AIDS TREATMENT NEWS #215, January 20, 1995
Foscarnet (Foscavir) is an antiviral used to treat CMV
(cytomegalovirus) infection; it is also used in serious cases
of acyclovir-resistant herpes simplex. It is active not only
against CMV (which is a member of the herpesvirus family) and
herpes simplex, but also against all other known herpesviruses;
in addition it has some anti-HIV activity, although it is not
generally used as an anti-HIV treatment. Foscarnet is often the
initial choice of anti-CMV treatment in Europe, while
ganciclovir is usually the initial choice in the United States;
this difference appears to be due to historical reasons, as
foscarnet was developed by Astra, a Swedish company, while
ganciclovir was developed in the U.S. Foscarnet must be given
intravenously with an infusion pump, and can cause many serious
side effects -- especially kidney toxicity, which occurs to
some degree in many patients treated; the drug must be used by
a physician who has experience with it. Another disadvantage is
that the drug is very expensive.
Until recently there was no reason to think that foscarnet
would have any use in treating Kaposi's sarcoma (KS). But last
year a laboratory study, published in December 1994, found
evidence that KS might be caused by a previously- unknown
herpesvirus(1) (see AIDS TREATMENT NEWS #213, December 23,
1994). And another article, also published in December 1994,(2)
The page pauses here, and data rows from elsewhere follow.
-- ==== Sys2Proof/WellFormed.lean ====
section
/-! DEFINITION. Which commands are well formed: the operand of a row is one that the row's own rule admits. -/

namespace Sys2Proof

/-- The parameter words of the window are words 1 to 14 (R19, R23). -/
def parameterIndexOk (index : BitVec 4) : Bool := index != 0 && index != 15

/-- A partial write has one or more byte enables clear (R20). -/
def partialEnablesOk (be : Enables) : Bool := be != 15

/-- A well-formed command. Every other operand is admitted at every value of its type. -/
def Instr.wellFormed : Instr → Bool
  | .parameterWordWrite index _ => parameterIndexOk index
  | .partialWrite _ be _ => partialEnablesOk be
  | .resetnAssert | .resetnRelease _ | .upstreamAccessPresented _ | .upstreamWrite _ _ _ | .upstreamRead _ _
  | .openingWordWrite _ | .noFrame _ | .invalidSequence _ | .refusedCode | .defineLayout | .resetPart _
  | .defineRing | .ringOn | .ringOff | .resetRing | .setFraming | .load | .lockSlot _ | .clearLocks _
  | .setMasterLock _ | .clearSlot _ | .sweep | .suspendSweep | .resumeSweep | .mount | .checkpoint | .release
  | .clearCavity | .clearMould | .setReporting | .setCounter | .clearStatus | .acknowledge
  | .postWordPerformed | .taskRecordEnqueue | .dirtyRecordPost | .taskReadData | .taskWaitExpiry
  | .blockTimeout _ | .ringStale _ | .alarmPulseEnd | .blockBegin | .sampleProcessed => true

end Sys2Proof
end

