/-- ID 0 with no bands is "none" (R83). -/
structure ZoneMap where
  id : Half
  bands : List Band
  deriving DecidableEq, Repr

structure EventLocator where
  pool : List Hit
  floor : Option Time
  /-- none: unbounded (R78) -/
  horizon : Option Time
  zones : ZoneMap
  serial : Half
  deriving DecidableEq, Repr

/-! ### Evidence Unit (R92, R94, R95, R97) -/

inductive EvidenceState where
  | empty | changing | running | held
  deriving DecidableEq, Repr

inductive Verdict where
  | sound | watch | suspect | cracked
  deriving DecidableEq, Repr

structure CavityRecord where
  verdict : Verdict
  /-- mark n in bit n -/
  history : Word
  hot : Nat
  totalEnergy : Nat
  suspectEnergy : Nat
  lifetime : Nat
  lastCycle : Nat
  deriving DecidableEq, Repr

structure MouldHeader where
  mouldId : Word
  count : Nat
  profile : Fin 4
  zoneId : Half
  observed : Nat
  lastClosed : Half
  deriving DecidableEq, Repr

/-- The mounted mould: its header and the records of cavities 1 to the count, in that order. -/
structure Mould where
  header : MouldHeader
  cavities : List CavityRecord
  deriving DecidableEq, Repr

structure CavityTally where
  count : Nat
  energy : Nat
  deriving DecidableEq, Repr

structure CycleEntry where
  cycle : Half
  start : Time
  /-- tally i is that of cavity i + 1 -/
  tallies : Vector CavityTally 48
  deriving DecidableEq, Repr

structure EvidenceUnit where
  state : EvidenceState
  mould : Option Mould
  cycles : List CycleEntry
  newest : Option Half
  pulse : Option Time
  deriving DecidableEq, Repr

/-! ### Task Unit (R126) -/

inductive SlotState where
  | unchecked | valid | empty | damaged | mounted | loading | saving | clearing
  deriving DecidableEq, Repr

structure DirEntry where
  state : SlotState
  mouldId : Word
  lock : Bool
  deriving DecidableEq, Repr

inductive SweepState where
  | none | running | yielded | suspended
  deriving DecidableEq, Repr

inductive StopRequest where
  | none | yield | suspend
  deriving DecidableEq, Repr

structure SlotCheck where
  slot : Fin 12
  void : Bool
  deriving DecidableEq, Repr

structure Sweep where
  state : SweepState
  next : Nat
  stop : StopRequest
  check : Option SlotCheck
  deriving DecidableEq, Repr

inductive LoadKind where
  | profile (p : Fin 4)
  | zones
  deriving DecidableEq, Repr

structure MountParams where
  slot : Fin 12
  mouldId : Word
  count : Nat
  profile : Fin 4
  zoneId : Half
  deriving DecidableEq, Repr

/-- A task's kind and parameters. -/
inductive Task where
  | load (kind : LoadKind) (source : Addr)
  | mount (p : MountParams)
  | checkpoint
  | release
  | clearSlot (slot : Fin 12)
  | sweep
  deriving DecidableEq, Repr

/-- Whether the running task is reading (a table, or a slot for judgement) or writing a slot image. -/
inductive TaskPhase where
  | reading | writing
  deriving DecidableEq, Repr

structure RunningTask where
  task : Task
  phase : TaskPhase
  deriving DecidableEq, Repr

/-- The slot image being written: `next` is the number of the record TU asks for next, 16 when all are accepted. -/
structure ImageWriter where
  slot : Fin 12
  image : List Word
  next : Nat
  deriving DecidableEq, Repr

structure TaskUnit where
  running : Option RunningTask
  pendingTask : Option Task
  sweep : Sweep
  directory : Vector DirEntry 12
  masterLock : Bool
  snapshot : Option Mould
  profiles : Vector Profile 4
  staging : List Word
  /-- the words of the slot under judgement that have returned (log 30) -/
  slotWords : List Word
  /-- the check register they are fed through (R133) -/
  slotCrc : Half
  writer : Option ImageWriter
  deriving DecidableEq, Repr

/-! ### Report Unit (R154 to R163) -/

inductive AlarmMode where
  | off | level | pulseCrack | pulseSuspect
  deriving DecidableEq, Repr

structure Counter where
  value : Word
  select : BitVec 4
  mask : BitVec 12
  deriving DecidableEq, Repr

structure DirtyMarks where
  status : Bool
  counter : Bool
  directory : Bool
  verdicts : Vector Bool 48
  traces : Vector Bool 2
  deriving DecidableEq, Repr

structure ReportUnit where
  seqErr : Bool
  paramAdj : Bool
  protect : Bool
  taskFail : Bool
  firstDrop : Option Addr
  causes : Byte
  enables : Byte
  masterEnable : Bool
  lastCode : Byte
  lastOutcome : Byte
  lastTask : BitVec 3
  lastResult : BitVec 4
  counters : Vector Counter 4
  traceInterval : Half
  countdown : Half
  logMask : Byte
  logHead : Byte
  alarmMode : AlarmMode
  dirty : DirtyMarks
  verdictWords : Vector Word 48
  traceWords : Vector Word 32
  traceAwait : Bool
  deriving DecidableEq, Repr

/-! ### The whole part -/

/-- The input pins that a step samples. -/
structure Pins where
  cwsel : BitVec 4
  service : Bool
  deriving DecidableEq, Repr

/-- Bits the spec does not state (log 8): what the newest-cycle field and the first dropped-write address field show
while their item is none, and what a read passes upstream on lanes whose byte enable is clear. Nothing constrains
them. -/
structure FreeBits where
  cycle : Half
  drop : Addr
  lanes : Word
  deriving DecidableEq, Repr

/-- Where the free bits come from: the values a run has been given, in order, and then the opaque constants of
`Config` at the number of values shown so far. -/
structure FreeSource where
  given : List FreeBits
  shown : Nat
  deriving DecidableEq, Repr

structure State where
  pins : Pins
  /-- RESETn is asserted -/
  inReset : Bool
  localTime : Time
  mem : Memory
  /-- the word last passed upstream -/
  readData : Word
  cd : CommandDecoder
  pu : PathUnit
  sf : StreamFramer
  hx : HitExtractor
  el : EventLocator
  eu : EvidenceUnit
  tu : TaskUnit
  ru : ReportUnit
  /-- the model's own: the free bits to be shown (log 8) -/
  free : FreeSource
  /-- the model's own: the commands that wait, first in, first out -/
  pending : List Instr
  deriving DecidableEq, Repr

/-- The part never stops with a fault: a bad access is dropped (R8), a bad frame has an outcome (R29), a task that
cannot end as intended has a result (R135). So there is no fault. -/
inductive Fault where
  deriving DecidableEq, Repr

/-- Why the model gives a command no meaning. -/
inductive Refusal where
  /-- Raised by a refused arm of `exec` for a row not yet modelled; safe. No arm raises it now. -/
  | notModelled (mnemonic : String)
  deriving DecidableEq, Repr
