-- ==== Sys2Proof/Machine/Dispatch.lean ====
section
/-! DEFINITION. The dispatch: one arm per row of the table, each one call of the row's meaning. -/

namespace Sys2Proof.Machine

/-- The effect of a command on everything but the queue. -/
def exec (i : Instr) (s : State) : Host.Outcome State Fault Refusal :=
  match i with
  | .resetnAssert => Sys2Proof.Machine.execResetnAssert s
  | .resetnRelease straps => Sys2Proof.Machine.execResetnRelease straps s
  | .upstreamAccessPresented a => Sys2Proof.Machine.execUpstreamAccessPresented a s
  | .upstreamWrite addr be data => Sys2Proof.Machine.execUpstreamWrite addr be data s
  | .upstreamRead addr be => Sys2Proof.Machine.execUpstreamRead addr be s
  | .openingWordWrite value => Sys2Proof.Machine.execOpeningWordWrite value s
  | .parameterWordWrite index value => Sys2Proof.Machine.execParameterWordWrite index value s
  | .partialWrite index be value => Sys2Proof.Machine.execPartialWrite index be value s
  | .noFrame value => Sys2Proof.Machine.execNoFrame value s
  | .invalidSequence value => Sys2Proof.Machine.execInvalidSequence value s
  | .refusedCode => Sys2Proof.Machine.execRefusedCode s
  | .defineLayout => Sys2Proof.Machine.execDefineLayout s
  | .resetPart straps => Sys2Proof.Machine.execResetPart straps s
  | .defineRing => Sys2Proof.Machine.execDefineRing s
  | .ringOn => Sys2Proof.Machine.execRingOn s
  | .ringOff => Sys2Proof.Machine.execRingOff s
  | .resetRing => Sys2Proof.Machine.execResetRing s
  | .setFraming => Sys2Proof.Machine.execSetFraming s
  | .load => Sys2Proof.Machine.execLoad s
  | .lockSlot service => Sys2Proof.Machine.execLockSlot service s
  | .clearLocks service => Sys2Proof.Machine.execClearLocks service s
  | .setMasterLock service => Sys2Proof.Machine.execSetMasterLock service s
  | .clearSlot service => Sys2Proof.Machine.execClearSlot service s
  | .sweep => Sys2Proof.Machine.execSweep s
  | .suspendSweep => Sys2Proof.Machine.execSuspendSweep s
  | .resumeSweep => Sys2Proof.Machine.execResumeSweep s
  | .mount => Sys2Proof.Machine.execMount s
  | .checkpoint => Sys2Proof.Machine.execCheckpoint s
  | .release => Sys2Proof.Machine.execRelease s
  | .clearCavity => Sys2Proof.Machine.execClearCavity s
  | .clearMould => Sys2Proof.Machine.execClearMould s
  | .setReporting => Sys2Proof.Machine.execSetReporting s
  | .setCounter => Sys2Proof.Machine.execSetCounter s
  | .clearStatus => Sys2Proof.Machine.execClearStatus s
  | .acknowledge => Sys2Proof.Machine.execAcknowledge s
  | .postWordPerformed => Sys2Proof.Machine.execPostWordPerformed s
  | .taskRecordEnqueue => Sys2Proof.Machine.execTaskRecordEnqueue s
  | .dirtyRecordPost => Sys2Proof.Machine.execDirtyRecordPost s
  | .taskReadData => Sys2Proof.Machine.execTaskReadData s
  | .taskWaitExpiry => Sys2Proof.Machine.execTaskWaitExpiry s
  | .blockTimeout ring => Sys2Proof.Machine.execBlockTimeout ring s
  | .ringStale ring => Sys2Proof.Machine.execRingStale ring s
  | .alarmPulseEnd => Sys2Proof.Machine.execAlarmPulseEnd s
  | .blockBegin => Sys2Proof.Machine.execBlockBegin s
  | .sampleProcessed => Sys2Proof.Machine.execSampleProcessed s

end Sys2Proof.Machine
end

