/-- The mounted mould, its slot, EU's state and the tasks agree (R92, R94, R97, R127, R137). -/
structure mouldAgrees (s : State) : Prop where
  /-- with no mould mounted, EU holds no records and no cycle, and no slot is MOUNTED -/
  unmounted : s.eu.state = .empty ∨ s.eu.state = .changing →
    s.eu.mould = none ∧ s.eu.cycles = [] ∧ s.eu.newest = none ∧ ∀ n : Fin 12, s.tu.directory[n].state ≠ .mounted
  /-- with one mounted, EU holds its records, one for each cavity, and exactly one slot is MOUNTED -/
  mounted : s.eu.state = .running ∨ s.eu.state = .held →
    (∃ m, s.eu.mould = some m ∧ m.cavities.length = m.header.count ∧ 1 ≤ m.header.count ∧ m.header.count ≤ 48) ∧
    ∃ n, mountedAt s n
  changing : ∀ r p, s.tu.running = some r → r.task = .mount p ∨ r.task = .release → s.eu.state = .changing
  counts : ∀ p, (∃ r, s.tu.running = some r ∧ r.task = .mount p) ∨ s.tu.pendingTask = some (.mount p) →
    1 ≤ p.count ∧ p.count ≤ 48
  clearing : ∀ r n, s.tu.running = some r → r.task = .clearSlot n → s.tu.directory[n].state = .clearing
  toClear : ∀ n, s.tu.pendingTask = some (.clearSlot n) → s.tu.directory[n].state ≠ .mounted
  checked : ∀ r k, s.tu.running = some r → r.task = .sweep → s.tu.sweep.check = some k →
    s.tu.directory[k.slot].state ≠ .mounted
  /-- a task is pending only behind a running sweep -/
  pending : s.tu.pendingTask ≠ none → ∃ r, s.tu.running = some r ∧ r.task = .sweep

/-! ### What is counted and what is shown -/

/-- The occurrences are counted, in order, and nothing else changes (R158). -/
def counted (os : List Occurrence) (s : State) : State :=
  { s with ru := { s.ru with counters := s.ru.counters.map fun c => os.foldl (fun c o => c.occur o) c } }

/-- The queued copies of a record that have not begun have all its words. -/
def wholeCopies (id : RecordId) (s : State) : Prop :=
  ∀ r ∈ s.pu.queue, r.id = id → r.begun = false → r.words.length = (recordWords s.freeBits s id).length

/-- The record as it stands is in the post queue, in a copy that has not begun, or it is dirty (R154). Bits that the spec
does not state are free (log 8). -/
def Shown (id : RecordId) (t : State) : Prop :=
  (∃ f, ∃ r ∈ t.pu.queue, r.id = id ∧ r.begun = false ∧ r.words = recordWords f t id) ∨ t.ru.dirty.get id = true

/-- Every queued copy of a record of RU that has not begun has all its words. -/
def wholeRecords (s : State) : Prop := ∀ id : RecordId, id.replaceable = true → wholeCopies id s

/-! ### What the records say -/

/-- The code of a running or pending task, 0 for none (R126). -/
def taskNumber : Option Task → Nat
  | none => 0
  | some (.load _ _) => 1
  | some (.mount _) => 2
  | some .checkpoint => 3
  | some .release => 4
  | some (.clearSlot _) => 5
  | some .sweep => 6

/-- A cause is pending and enabled. -/
def callsFor (i : Nat) (s : State) : Prop := s.ru.causes.getLsbD i = true ∧ s.ru.enables.getLsbD i = true
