/-! ### The memory path -/

/-- Which writes are dropped, and under which sub-kind, by the window of their address. -/
def Obligations.ProtectedWindowSet : Prop :=
  ∀ (s : State) (w : WordAddr),
    (commandBase s ≤ 4 * w.toNat ∧ 4 * w.toNat < commandBase s + 64 → protection s.tu (placeOf s.pu s.sf w) = none) ∧
    (¬ (commandBase s ≤ 4 * w.toNat ∧ 4 * w.toNat < commandBase s + 64) →
      (s.pu.layoutDefined = false → protection s.tu (placeOf s.pu s.sf w) = none) ∧
      (s.pu.layoutDefined = true →
        (s.pu.resultsBase.toNat ≤ 4 * w.toNat ∧ 4 * w.toNat < s.pu.resultsBase.toNat + 0x1400 →
          protection s.tu (placeOf s.pu s.sf w) = some .results) ∧
        (¬ (s.pu.resultsBase.toNat ≤ 4 * w.toNat ∧ 4 * w.toNat < s.pu.resultsBase.toNat + 0x1400) →
          (∀ n : Fin 12, s.pu.archiveBase.toNat + 0x400 * n.val ≤ 4 * w.toNat →
            4 * w.toNat < s.pu.archiveBase.toNat + 0x400 * n.val + 0x400 →
            protection s.tu (placeOf s.pu s.sf w) =
              if s.tu.directory[n].state ∈ [SlotState.mounted, .loading, .saving, .clearing] then some .busySlot
              else if s.tu.directory[n].lock then some .lockedSlot else none) ∧
          (4 * w.toNat < s.pu.archiveBase.toNat ∨ s.pu.archiveBase.toNat + 0x3000 ≤ 4 * w.toNat →
            protection s.tu (placeOf s.pu s.sf w) = none))))

/-- A write outside the protected set is performed with its data and byte enables, and no other byte changes; where it lies
in no window, nothing else changes. A read passes the word at memory upstream and changes nothing else; the lanes that are
not enabled are free (log 8). -/
def Obligations.UpstreamAccessIsPerformed : Prop :=
  (∀ (s : State) (w : WordAddr) (be : Enables) (d : Word), s.mem.wf = true → writesFreely s →
    protection s.tu (placeOf s.pu s.sf w) = none →
    ∃ t, exec (.upstreamWrite w be d) s = .next t ∧ t.mem = s.mem.writeWord w be d ∧
      (∀ a, t.mem.readByte a = if a / 4 = w.toNat ∧ be.getLsbD (a % 4) = true then lane d (a % 4) else s.mem.readByte a) ∧
      (placeOf s.pu s.sf w = .other → t = { s with mem := t.mem })) ∧
  ∀ (s : State) (w : WordAddr) (be : Enables), arrivesAtOnce s (.read w be) →
    ∃ t, exec (.upstreamRead w be) s = .next t ∧
      (∀ i, i < 4 → be.getLsbD i = true → lane t.readData i = s.mem.readByte (4 * w.toNat + i)) ∧
      t = { s with readData := t.readData, free := t.free }

/-- A write into the protected set is not performed; the drop is counted, PROTECT set and raised, and the address kept if
none is. -/
def Obligations.ProtectedWriteIsDropped : Prop :=
  ∀ (s : State) (w : WordAddr) (be : Enables) (d : Word) (k : DropKind), writesFreely s →
    protection s.tu (placeOf s.pu s.sf w) = some k →
    ∃ t, exec (.upstreamWrite w be d) s = .next t ∧
      PostedFrom { s with ru := { s.ru with
        counters := s.ru.counters.map (Counter.occur (.writeDropped k))
        causes := s.ru.causes ||| 0x08
        protect := true
        firstDrop := some (s.ru.firstDrop.getD (BitVec.ofNat 24 (4 * w.toNat))) } } t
reported on a pilot study of five patients, which was conducted
after physicians noticed that KS regressed in two patients who
were treated with foscarnet for other purposes. Three of the
five patients in the pilot study had a long-term remission of
KS, after a single 10-day treatment (or in one case, two 10-day
treatments) with foscarnet; the lesions disappeared slowly over
several months. In the other two patients, the disease
progressed despite the treatment. KS regressions without
treatment are fairly rare. (These five cases were the ones
reported at the recent conference in Glasgow, Scotland, as
mentioned in AIDS TREATMENT NEWS #213.)
The five patients in the pilot study had low CD4 (T-helper)
counts (24, 26, 270, 6, and 24) when treatment began. The two
who progressed had ongoing, active opportunistic infections at
the time; the three who had long-term regression did not. All
five were also being treated with AZT following the course of
We talked to Linda Morfeldt, M.D., Dr. Med. Sc., of the
Karolinska Institute in Sweden, who organized the pilot study.
She said that the results so far suggest:
(1) The effect of foscarnet on KS is not proven; however, other
small studies are now being designed to confirm or to rule
out the early findings;
(2) The researchers suspect that the drug may be effective in
relatively early KS which is confined to the skin and
mucous membranes (even if the CD4 count is low) -- but not
effective, or less effective, in advanced KS; and
(3) Patients who also have ongoing active infections, such as
CMV organ disease, pneumocystis, MAC, or fevers of unknown
origin, may not respond to foscarnet as a KS treatment; but
the KS may possibly respond if the opportunistic infections
are successfully treated first.
AIDS TREATMENT NEWS (December 23 issue) asked our readers to
let us know of any experience of persons with KS who used
foscarnet, regardless of the outcome; so far three people have
contacted us as a result. One had fairly mild KS since June
1992, but he was still getting new lesions, and those treated
with liquid nitrogen would re-appear. He started foscarnet for
CMV retinitis in mid January; by early March the KS had mostly
disappeared. After six weeks on foscarnet, there were no new
lesions, and those treated with liquid nitrogen did not return.
Another person, before he started using foscarnet, had about 20
KS lesions; these had been removed successfully with Velban or
liquid nitrogen. Since he started using foscarnet, no new
lesions have appeared.
The third person had only one small KS lesion, which was
removed and biopsied in 1992. For three years since he has been
on foscarnet, and no new lesions have appeared.
Early KS Foscarnet Study Now Recruiting in New York
A 20-patient study of foscarnet treatment for early KS is
planned at New York University Medical Center by Drs. Alvin
Friedman-Kien, Miriam Keltz, Abraham Chachoua, Geoffrey Chazen,
Linda Morfeldt, and others. The goal is to confirm whether or
not foscarnet can have any therapeutic benefit in treating KS.
To answer this question most effectively, this study is seeking
patients with early KS -- approximately five lesions, and for
no longer than six months, and with no prior treatment for KS.
Also, they must have a CD4 count of at least 50.
1. Chang Y, Cesarman E, Pessin MS, Lee F, Culpepper J,
Knowles DM, and Moore PS. Identification of herpesvirus-like
DNA sequences in AIDS-associated Kaposi's sarcoma. Science.
December 16, 1994; volume 266, pages 1865-1869.
2. Morfeldt L. and Torssander J. Long-term remission of
Kaposi's sarcoma following foscarnet treatment in HIV- infected
patients. Scandinavian Journal of Infectious Diseases. December
1994; volume 26, number 6, pages 749-752.